◆ TASK BRIEF
From the records below, transcribe only the lines running from the one with "have h2 : k" through the one with "Nat.mul_le_mul_right _ h1". Keep both of those end lines.

◆ MATERIAL TO PROCESS
============
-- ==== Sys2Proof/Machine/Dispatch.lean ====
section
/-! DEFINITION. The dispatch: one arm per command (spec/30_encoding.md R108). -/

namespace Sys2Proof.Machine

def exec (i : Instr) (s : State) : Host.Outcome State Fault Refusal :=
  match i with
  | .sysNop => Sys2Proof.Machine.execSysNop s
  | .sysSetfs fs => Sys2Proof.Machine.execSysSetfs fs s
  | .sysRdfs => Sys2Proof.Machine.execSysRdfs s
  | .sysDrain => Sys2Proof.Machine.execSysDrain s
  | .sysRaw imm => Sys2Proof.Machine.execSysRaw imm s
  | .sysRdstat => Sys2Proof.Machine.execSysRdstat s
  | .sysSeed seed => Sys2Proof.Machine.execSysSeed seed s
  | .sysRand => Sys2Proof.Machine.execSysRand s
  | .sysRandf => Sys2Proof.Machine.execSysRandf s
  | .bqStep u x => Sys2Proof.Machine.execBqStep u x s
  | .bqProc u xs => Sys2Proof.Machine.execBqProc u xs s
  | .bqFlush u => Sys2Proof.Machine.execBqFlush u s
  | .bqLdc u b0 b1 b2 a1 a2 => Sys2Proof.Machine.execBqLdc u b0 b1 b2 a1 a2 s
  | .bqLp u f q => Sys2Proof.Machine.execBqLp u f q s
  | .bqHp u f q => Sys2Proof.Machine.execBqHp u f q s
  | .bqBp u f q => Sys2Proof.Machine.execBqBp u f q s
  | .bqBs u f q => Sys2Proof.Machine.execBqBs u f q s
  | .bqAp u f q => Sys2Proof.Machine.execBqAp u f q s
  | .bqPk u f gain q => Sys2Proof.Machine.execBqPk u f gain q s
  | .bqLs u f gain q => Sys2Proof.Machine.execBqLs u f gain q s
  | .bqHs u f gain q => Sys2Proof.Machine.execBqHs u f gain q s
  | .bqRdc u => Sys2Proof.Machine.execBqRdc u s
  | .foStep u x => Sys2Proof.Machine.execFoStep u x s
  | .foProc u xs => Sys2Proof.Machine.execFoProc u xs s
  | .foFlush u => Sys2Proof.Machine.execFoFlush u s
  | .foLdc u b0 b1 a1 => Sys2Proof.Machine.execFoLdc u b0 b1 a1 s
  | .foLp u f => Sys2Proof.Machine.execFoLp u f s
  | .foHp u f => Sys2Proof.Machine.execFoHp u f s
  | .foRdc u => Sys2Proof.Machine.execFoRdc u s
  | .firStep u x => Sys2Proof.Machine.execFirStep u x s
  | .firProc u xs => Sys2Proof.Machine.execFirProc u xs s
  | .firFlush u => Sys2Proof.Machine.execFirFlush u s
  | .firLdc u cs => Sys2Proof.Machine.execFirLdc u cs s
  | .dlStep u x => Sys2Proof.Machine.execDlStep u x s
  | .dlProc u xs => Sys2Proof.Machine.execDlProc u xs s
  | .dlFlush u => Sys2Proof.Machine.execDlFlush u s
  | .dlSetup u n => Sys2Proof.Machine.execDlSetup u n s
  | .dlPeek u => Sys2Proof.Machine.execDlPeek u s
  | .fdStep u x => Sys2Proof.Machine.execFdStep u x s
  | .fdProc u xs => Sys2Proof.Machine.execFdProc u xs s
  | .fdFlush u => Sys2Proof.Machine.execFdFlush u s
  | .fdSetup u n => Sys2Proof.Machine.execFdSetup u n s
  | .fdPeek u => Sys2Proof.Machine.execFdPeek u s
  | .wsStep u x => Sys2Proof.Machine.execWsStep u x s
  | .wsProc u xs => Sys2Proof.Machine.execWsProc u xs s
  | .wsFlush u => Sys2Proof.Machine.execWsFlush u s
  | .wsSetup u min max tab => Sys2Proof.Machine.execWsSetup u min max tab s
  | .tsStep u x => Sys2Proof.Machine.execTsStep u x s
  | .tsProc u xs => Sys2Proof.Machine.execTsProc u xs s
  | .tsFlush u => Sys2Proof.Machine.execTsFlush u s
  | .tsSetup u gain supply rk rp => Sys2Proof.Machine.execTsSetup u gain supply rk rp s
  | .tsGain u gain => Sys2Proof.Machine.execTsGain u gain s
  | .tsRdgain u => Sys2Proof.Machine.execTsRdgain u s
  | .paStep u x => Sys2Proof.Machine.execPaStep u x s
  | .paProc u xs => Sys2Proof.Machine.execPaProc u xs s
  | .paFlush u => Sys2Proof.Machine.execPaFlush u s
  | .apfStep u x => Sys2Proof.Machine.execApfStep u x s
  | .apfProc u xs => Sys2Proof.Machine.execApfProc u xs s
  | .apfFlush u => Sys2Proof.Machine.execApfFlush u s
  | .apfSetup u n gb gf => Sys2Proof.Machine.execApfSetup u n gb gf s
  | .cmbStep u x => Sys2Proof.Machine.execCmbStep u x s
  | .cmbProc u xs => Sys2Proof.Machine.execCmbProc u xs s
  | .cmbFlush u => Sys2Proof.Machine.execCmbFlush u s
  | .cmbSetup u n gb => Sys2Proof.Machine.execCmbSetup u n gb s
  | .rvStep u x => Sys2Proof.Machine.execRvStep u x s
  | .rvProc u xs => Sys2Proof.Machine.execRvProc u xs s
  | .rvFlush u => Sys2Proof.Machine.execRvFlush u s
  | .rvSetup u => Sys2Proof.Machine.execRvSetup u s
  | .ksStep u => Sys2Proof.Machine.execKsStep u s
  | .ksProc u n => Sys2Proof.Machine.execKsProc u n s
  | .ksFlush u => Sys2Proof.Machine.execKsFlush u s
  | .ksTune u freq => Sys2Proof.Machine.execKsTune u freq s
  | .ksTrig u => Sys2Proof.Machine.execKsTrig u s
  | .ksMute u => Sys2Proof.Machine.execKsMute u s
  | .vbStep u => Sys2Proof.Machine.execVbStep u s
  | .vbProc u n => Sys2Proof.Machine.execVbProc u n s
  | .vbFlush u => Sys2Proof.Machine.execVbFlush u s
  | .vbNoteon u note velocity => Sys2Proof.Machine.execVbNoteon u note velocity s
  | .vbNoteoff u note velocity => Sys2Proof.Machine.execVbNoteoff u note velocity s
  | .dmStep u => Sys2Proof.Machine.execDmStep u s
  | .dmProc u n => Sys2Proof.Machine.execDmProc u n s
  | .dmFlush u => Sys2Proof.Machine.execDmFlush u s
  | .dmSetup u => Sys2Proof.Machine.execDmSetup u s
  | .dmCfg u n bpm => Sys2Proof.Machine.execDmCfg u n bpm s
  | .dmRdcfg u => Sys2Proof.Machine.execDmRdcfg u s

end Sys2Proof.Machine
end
============
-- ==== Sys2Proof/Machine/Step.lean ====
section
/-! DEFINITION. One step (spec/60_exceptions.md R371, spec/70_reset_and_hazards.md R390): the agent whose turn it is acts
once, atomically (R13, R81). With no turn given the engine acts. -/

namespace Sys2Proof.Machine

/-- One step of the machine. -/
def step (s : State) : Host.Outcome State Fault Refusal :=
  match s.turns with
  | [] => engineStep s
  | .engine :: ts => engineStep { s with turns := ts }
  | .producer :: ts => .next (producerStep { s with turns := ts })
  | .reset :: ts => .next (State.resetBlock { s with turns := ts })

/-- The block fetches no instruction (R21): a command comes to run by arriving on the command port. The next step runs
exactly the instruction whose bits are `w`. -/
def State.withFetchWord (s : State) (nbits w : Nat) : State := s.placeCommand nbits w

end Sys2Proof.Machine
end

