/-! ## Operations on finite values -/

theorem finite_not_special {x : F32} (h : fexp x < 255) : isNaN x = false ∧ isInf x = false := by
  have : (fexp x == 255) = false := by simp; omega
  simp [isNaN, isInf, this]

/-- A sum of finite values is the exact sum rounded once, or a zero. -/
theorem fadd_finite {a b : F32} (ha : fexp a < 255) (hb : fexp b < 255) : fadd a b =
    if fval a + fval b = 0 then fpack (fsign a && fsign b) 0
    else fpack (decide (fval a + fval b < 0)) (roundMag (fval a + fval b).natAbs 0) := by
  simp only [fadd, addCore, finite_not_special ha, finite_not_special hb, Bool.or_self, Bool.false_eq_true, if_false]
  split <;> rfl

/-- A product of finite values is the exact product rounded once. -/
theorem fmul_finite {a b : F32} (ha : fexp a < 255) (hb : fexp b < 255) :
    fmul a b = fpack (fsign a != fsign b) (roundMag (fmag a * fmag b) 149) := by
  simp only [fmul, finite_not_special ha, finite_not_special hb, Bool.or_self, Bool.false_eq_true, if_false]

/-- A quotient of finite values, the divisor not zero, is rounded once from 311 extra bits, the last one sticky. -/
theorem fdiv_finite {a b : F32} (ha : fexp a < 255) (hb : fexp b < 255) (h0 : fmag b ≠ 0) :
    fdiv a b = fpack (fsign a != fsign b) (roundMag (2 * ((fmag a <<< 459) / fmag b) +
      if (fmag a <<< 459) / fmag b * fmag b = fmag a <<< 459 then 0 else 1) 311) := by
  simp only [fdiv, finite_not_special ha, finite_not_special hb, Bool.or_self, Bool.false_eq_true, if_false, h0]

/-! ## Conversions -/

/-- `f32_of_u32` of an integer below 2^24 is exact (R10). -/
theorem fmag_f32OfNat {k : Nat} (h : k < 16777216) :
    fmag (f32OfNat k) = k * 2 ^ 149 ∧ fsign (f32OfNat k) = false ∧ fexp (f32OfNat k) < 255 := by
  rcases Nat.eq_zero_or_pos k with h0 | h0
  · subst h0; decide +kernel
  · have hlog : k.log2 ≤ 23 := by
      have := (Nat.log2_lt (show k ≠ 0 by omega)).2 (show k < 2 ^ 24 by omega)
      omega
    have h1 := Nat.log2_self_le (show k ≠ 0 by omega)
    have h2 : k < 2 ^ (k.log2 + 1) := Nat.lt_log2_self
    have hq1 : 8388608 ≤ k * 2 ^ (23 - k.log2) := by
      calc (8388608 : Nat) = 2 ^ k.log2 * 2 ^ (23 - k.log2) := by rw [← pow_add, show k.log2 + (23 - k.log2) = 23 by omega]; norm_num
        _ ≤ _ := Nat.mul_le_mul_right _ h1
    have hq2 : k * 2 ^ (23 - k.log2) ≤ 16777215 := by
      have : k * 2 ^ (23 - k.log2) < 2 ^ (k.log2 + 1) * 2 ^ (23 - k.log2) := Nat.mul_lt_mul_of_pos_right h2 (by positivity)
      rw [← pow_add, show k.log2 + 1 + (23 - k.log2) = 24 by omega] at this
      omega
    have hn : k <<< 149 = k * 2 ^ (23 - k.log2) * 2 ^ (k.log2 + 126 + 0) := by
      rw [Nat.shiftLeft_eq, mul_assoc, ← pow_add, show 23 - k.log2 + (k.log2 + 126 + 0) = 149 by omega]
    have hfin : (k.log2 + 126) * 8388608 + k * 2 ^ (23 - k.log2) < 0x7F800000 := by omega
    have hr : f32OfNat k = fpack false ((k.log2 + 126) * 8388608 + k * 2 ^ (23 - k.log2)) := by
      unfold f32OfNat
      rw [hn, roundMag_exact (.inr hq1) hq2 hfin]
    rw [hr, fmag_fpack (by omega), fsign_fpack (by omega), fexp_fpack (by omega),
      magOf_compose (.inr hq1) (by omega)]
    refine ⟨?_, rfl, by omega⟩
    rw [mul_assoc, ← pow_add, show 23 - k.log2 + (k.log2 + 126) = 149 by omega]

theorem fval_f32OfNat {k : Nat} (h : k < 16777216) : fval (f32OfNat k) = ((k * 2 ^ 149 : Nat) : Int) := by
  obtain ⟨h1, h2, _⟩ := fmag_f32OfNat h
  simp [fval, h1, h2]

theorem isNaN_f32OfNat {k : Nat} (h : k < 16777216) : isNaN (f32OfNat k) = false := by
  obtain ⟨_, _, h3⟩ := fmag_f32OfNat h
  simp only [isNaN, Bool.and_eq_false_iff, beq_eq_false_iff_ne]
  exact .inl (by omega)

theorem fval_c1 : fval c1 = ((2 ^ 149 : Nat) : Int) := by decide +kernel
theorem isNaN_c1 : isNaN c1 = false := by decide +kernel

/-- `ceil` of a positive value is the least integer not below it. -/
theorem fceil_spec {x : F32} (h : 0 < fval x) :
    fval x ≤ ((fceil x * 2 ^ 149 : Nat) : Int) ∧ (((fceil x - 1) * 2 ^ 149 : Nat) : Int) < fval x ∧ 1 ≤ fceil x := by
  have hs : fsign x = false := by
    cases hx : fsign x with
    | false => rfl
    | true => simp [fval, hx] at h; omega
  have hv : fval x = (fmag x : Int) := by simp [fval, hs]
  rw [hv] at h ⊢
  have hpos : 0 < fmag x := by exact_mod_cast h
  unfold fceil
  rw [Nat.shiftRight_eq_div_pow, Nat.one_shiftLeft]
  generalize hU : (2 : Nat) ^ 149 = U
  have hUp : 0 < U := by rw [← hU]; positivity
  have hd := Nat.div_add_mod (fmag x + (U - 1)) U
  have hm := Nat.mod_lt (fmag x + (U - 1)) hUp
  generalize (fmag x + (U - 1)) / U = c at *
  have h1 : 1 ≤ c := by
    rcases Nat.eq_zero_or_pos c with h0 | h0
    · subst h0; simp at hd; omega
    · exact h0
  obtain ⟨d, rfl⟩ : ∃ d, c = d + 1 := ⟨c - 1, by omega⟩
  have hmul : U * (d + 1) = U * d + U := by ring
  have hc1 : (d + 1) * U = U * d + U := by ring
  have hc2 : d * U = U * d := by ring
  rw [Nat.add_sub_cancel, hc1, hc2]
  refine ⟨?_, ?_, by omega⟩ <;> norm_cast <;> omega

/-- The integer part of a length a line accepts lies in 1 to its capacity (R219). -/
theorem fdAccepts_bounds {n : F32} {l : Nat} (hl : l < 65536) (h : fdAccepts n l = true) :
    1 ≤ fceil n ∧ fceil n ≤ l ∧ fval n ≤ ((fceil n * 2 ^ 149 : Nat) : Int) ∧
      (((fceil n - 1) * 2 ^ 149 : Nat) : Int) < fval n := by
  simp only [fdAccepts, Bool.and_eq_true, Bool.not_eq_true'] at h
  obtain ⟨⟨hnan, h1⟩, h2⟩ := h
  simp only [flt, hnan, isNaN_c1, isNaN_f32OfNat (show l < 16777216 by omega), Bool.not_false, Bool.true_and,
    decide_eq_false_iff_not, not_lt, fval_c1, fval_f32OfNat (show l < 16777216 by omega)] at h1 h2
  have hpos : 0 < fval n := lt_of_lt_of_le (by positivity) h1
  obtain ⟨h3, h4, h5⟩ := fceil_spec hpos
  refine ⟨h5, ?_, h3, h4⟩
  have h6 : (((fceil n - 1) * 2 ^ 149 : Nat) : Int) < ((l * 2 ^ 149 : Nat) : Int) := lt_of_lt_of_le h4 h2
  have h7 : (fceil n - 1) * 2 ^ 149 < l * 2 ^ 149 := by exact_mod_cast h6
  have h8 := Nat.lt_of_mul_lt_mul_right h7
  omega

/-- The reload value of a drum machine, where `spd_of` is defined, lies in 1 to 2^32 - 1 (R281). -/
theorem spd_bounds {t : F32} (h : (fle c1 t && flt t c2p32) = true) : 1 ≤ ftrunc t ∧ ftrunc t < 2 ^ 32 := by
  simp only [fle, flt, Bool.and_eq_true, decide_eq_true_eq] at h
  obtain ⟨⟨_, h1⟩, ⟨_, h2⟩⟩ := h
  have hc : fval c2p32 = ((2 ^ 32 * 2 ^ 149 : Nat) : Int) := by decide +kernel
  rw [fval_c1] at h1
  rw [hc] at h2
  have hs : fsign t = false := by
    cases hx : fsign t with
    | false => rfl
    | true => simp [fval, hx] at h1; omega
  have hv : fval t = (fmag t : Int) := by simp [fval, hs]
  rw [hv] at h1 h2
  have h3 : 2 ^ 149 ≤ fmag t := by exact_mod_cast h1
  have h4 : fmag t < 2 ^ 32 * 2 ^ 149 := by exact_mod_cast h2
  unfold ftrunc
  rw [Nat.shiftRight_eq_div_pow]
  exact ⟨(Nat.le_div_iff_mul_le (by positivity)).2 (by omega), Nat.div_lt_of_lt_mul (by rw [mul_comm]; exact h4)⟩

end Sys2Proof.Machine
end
============
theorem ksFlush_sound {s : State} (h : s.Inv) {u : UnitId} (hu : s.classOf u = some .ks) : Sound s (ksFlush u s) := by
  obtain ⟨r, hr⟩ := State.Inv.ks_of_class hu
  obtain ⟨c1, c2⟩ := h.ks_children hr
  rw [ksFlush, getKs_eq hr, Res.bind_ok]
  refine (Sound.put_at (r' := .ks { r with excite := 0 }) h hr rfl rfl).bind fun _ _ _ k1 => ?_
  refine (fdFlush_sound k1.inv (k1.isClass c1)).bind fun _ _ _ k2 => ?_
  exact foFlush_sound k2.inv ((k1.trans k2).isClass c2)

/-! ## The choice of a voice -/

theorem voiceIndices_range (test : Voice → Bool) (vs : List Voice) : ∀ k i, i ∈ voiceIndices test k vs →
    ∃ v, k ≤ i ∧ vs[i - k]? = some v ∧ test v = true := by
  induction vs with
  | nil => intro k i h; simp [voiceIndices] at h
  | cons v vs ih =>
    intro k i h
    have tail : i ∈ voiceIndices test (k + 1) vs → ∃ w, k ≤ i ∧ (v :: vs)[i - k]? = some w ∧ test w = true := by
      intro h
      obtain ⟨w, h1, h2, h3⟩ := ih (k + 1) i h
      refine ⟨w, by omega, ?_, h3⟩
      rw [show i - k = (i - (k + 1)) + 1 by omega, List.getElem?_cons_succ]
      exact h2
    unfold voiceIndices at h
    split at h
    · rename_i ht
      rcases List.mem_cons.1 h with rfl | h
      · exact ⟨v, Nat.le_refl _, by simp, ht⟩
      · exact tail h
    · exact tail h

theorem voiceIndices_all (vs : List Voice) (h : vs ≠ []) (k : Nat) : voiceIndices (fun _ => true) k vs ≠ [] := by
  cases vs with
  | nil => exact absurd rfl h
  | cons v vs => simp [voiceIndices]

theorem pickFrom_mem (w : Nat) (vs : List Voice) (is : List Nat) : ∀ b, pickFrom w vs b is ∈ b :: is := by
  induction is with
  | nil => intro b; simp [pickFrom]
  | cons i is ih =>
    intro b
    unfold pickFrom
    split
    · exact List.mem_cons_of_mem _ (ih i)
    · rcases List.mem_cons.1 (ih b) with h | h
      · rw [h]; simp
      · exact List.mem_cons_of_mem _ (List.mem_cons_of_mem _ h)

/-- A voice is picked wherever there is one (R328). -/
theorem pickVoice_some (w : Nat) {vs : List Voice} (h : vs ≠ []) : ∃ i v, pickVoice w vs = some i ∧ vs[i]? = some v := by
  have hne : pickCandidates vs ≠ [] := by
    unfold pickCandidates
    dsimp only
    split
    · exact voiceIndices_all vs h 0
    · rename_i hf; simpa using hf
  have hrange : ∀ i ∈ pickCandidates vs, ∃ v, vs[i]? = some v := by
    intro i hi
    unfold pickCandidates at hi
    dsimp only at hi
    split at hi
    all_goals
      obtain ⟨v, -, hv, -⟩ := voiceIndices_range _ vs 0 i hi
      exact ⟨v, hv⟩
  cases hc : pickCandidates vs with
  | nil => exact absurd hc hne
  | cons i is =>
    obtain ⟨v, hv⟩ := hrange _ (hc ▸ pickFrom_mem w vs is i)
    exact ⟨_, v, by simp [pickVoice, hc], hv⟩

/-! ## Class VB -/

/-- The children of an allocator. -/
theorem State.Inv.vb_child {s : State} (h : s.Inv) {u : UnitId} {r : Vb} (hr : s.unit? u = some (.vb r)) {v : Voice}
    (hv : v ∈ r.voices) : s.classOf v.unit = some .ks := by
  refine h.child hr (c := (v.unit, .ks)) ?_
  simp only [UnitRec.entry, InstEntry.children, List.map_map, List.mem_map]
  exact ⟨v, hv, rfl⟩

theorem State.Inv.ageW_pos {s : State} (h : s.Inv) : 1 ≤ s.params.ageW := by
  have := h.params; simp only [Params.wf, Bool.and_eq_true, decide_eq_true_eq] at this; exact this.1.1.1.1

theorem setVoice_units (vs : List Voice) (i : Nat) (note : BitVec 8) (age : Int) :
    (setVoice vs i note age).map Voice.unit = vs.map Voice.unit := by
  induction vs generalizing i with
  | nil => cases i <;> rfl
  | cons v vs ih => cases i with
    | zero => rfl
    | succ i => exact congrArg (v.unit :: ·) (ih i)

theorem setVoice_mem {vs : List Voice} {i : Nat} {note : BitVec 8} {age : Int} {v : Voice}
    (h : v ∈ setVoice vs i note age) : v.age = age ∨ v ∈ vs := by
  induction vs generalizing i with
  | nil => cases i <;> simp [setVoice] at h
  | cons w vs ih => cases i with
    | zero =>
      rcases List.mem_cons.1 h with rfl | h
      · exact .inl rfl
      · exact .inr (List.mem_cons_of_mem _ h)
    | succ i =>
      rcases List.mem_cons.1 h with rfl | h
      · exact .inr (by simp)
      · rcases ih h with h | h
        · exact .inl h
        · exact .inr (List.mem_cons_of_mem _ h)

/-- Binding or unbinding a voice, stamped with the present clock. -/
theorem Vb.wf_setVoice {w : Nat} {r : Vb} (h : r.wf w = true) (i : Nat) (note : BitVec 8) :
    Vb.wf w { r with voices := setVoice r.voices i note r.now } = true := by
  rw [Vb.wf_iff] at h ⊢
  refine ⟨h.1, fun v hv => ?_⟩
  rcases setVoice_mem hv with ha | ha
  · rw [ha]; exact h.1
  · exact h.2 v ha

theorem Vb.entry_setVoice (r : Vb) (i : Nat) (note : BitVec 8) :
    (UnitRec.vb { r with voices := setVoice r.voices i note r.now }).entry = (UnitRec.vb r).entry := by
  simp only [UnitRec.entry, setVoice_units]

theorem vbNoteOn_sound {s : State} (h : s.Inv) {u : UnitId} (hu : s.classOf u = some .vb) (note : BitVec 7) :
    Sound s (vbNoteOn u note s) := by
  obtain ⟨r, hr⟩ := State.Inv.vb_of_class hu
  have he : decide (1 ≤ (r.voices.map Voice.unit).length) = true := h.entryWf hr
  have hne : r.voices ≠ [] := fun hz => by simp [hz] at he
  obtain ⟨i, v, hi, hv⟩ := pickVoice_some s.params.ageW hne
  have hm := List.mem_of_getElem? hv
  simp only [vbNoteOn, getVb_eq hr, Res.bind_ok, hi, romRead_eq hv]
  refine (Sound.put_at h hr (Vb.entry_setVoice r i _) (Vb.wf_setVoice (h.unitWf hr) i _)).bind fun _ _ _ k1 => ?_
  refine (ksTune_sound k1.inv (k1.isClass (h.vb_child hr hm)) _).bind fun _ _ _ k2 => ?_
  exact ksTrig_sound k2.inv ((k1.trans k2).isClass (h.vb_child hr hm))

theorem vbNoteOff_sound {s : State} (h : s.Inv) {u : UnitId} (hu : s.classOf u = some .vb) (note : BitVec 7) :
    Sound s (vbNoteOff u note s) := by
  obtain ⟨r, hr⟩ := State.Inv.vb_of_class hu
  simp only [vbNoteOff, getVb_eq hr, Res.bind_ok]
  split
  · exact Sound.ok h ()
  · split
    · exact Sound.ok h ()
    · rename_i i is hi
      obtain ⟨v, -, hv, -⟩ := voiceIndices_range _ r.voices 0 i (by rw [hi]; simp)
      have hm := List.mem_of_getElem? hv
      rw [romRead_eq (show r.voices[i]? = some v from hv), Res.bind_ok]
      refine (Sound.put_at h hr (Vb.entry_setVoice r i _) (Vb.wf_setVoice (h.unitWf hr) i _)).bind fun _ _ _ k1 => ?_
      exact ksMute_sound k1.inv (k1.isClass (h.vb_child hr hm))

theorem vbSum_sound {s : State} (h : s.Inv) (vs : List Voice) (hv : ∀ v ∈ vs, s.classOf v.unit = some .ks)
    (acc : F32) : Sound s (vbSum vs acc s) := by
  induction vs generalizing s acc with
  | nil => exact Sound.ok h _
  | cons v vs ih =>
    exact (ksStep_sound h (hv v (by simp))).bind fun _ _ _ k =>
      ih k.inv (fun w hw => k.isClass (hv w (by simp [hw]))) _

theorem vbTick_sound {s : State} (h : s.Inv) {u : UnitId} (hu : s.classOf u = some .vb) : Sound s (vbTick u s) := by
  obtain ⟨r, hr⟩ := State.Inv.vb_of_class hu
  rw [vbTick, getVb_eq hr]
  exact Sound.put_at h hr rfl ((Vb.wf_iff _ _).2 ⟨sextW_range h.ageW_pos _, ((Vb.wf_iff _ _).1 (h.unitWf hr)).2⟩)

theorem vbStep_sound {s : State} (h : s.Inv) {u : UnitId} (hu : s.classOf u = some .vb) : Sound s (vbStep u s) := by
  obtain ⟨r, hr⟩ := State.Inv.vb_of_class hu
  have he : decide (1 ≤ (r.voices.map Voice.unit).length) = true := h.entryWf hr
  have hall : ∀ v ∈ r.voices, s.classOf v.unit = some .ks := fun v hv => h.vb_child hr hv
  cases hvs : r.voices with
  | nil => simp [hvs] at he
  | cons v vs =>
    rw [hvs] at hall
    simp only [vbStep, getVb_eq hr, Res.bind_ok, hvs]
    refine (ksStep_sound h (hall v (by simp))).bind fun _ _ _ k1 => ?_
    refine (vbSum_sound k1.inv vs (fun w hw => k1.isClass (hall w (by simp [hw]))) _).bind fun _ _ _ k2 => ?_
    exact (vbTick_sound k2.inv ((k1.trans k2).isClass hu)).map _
============
◆ TASK RESPONSE
    have h2 : k < 2 ^ (k.log2 + 1) := Nat.lt_log2_self
    have hq1 : 8388608 ≤ k * 2 ^ (23 - k.log2) := by
      calc (8388608 : Nat) = 2 ^ k.log2 * 2 ^ (23 - k.log2) := by rw [← pow_add, show k.log2 + (23 - k.log2) = 23 by omega]; norm_num
        _ ≤ _ := Nat.mul_le_mul_right _ h1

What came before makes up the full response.